Task requirements » Reproduce precisely the lines between the start of the data below and the line with "def blockExpressible (size", both included.

Supplied data »
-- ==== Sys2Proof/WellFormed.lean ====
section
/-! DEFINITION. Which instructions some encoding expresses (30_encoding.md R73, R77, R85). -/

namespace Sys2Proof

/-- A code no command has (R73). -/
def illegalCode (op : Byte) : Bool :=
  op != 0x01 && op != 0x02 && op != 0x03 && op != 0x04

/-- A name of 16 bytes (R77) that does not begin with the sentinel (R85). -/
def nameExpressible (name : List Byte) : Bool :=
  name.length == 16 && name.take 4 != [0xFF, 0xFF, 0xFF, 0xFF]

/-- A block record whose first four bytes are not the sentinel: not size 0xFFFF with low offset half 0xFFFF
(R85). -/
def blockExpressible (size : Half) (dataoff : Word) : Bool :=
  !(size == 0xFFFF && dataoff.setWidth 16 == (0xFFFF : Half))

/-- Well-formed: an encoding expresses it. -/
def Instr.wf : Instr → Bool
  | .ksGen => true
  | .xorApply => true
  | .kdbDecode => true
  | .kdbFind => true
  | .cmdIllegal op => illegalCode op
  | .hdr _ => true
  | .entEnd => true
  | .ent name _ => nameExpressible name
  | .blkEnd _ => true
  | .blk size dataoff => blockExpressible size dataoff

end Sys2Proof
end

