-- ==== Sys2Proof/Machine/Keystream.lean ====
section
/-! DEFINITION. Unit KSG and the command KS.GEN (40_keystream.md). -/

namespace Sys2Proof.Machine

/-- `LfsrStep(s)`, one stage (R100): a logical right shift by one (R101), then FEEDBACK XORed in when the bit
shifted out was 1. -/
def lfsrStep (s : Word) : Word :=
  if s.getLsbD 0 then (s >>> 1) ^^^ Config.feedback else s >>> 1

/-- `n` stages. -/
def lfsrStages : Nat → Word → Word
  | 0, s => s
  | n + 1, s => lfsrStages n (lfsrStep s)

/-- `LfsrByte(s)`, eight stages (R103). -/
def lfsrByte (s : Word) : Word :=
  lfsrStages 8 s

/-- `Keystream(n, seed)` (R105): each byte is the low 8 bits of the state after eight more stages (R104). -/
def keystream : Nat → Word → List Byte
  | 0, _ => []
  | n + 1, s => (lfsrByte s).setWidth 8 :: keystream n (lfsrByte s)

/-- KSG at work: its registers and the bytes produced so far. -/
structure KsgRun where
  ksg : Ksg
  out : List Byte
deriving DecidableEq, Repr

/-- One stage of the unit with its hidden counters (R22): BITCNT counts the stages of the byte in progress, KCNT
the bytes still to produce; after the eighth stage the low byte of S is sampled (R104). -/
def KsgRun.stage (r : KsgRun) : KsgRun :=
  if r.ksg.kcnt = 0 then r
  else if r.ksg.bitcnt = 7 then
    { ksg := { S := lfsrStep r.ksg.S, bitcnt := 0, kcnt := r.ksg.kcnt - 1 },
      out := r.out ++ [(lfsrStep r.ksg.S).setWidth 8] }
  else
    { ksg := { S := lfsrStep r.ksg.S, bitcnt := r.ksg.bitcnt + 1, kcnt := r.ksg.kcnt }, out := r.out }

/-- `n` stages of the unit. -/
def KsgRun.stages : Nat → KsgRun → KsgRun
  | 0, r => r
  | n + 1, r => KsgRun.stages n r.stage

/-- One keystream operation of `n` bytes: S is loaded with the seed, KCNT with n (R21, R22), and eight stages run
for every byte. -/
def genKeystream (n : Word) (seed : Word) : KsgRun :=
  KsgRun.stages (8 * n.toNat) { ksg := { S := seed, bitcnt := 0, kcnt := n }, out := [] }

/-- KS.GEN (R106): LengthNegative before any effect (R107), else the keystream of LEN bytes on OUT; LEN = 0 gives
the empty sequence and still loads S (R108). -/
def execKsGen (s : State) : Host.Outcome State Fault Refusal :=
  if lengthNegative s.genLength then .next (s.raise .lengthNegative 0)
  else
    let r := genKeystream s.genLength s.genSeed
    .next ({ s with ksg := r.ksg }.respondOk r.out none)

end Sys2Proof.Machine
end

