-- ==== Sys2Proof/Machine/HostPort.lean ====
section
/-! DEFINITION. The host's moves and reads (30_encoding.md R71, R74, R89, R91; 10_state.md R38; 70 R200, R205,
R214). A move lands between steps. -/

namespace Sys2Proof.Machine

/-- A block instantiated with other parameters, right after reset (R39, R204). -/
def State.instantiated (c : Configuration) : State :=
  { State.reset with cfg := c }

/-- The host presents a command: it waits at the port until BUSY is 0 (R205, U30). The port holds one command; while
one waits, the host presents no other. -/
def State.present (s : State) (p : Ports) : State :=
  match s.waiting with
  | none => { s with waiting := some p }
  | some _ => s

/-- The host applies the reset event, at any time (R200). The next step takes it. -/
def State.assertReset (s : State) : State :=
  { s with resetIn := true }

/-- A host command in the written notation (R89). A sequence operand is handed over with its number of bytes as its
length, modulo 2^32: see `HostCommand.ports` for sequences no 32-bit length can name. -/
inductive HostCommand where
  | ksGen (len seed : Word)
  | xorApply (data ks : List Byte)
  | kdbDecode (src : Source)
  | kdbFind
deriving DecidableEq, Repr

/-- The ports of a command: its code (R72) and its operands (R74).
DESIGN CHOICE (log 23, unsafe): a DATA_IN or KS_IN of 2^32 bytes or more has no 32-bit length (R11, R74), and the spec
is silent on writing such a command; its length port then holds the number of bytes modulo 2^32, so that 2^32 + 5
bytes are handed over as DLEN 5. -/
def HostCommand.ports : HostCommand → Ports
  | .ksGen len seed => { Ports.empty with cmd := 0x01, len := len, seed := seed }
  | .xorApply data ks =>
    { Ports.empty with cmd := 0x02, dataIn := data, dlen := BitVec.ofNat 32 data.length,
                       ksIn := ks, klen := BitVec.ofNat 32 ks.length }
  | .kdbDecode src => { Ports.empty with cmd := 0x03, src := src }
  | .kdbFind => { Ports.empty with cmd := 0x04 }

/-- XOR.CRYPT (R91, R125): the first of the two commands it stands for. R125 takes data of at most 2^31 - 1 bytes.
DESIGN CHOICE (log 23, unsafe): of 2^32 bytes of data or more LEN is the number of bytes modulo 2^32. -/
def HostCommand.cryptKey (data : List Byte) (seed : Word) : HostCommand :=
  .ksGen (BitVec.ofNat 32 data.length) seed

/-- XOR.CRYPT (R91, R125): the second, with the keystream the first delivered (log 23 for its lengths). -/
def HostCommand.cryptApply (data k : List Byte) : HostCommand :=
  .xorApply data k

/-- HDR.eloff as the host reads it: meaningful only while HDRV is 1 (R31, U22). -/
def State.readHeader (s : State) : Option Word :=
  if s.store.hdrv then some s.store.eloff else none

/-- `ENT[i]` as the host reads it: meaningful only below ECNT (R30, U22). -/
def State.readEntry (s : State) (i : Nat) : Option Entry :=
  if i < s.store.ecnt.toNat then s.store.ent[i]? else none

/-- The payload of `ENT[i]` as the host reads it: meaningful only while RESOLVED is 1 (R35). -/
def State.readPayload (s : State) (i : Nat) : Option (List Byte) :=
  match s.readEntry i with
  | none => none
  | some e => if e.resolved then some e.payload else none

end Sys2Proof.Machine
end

Response for this exercise »
-- ==== Sys2Proof/WellFormed.lean ====
section
/-! DEFINITION. Which instructions some encoding expresses (30_encoding.md R73, R77, R85). -/

namespace Sys2Proof

/-- A code no command has (R73). -/
def illegalCode (op : Byte) : Bool :=
  op != 0x01 && op != 0x02 && op != 0x03 && op != 0x04

/-- A name of 16 bytes (R77) that does not begin with the sentinel (R85). -/
def nameExpressible (name : List Byte) : Bool :=
  name.length == 16 && name.take 4 != [0xFF, 0xFF, 0xFF, 0xFF]

/-- A block record whose first four bytes are not the sentinel: not size 0xFFFF with low offset half 0xFFFF
(R85). -/
def blockExpressible (size : Half) (dataoff : Word) : Bool :=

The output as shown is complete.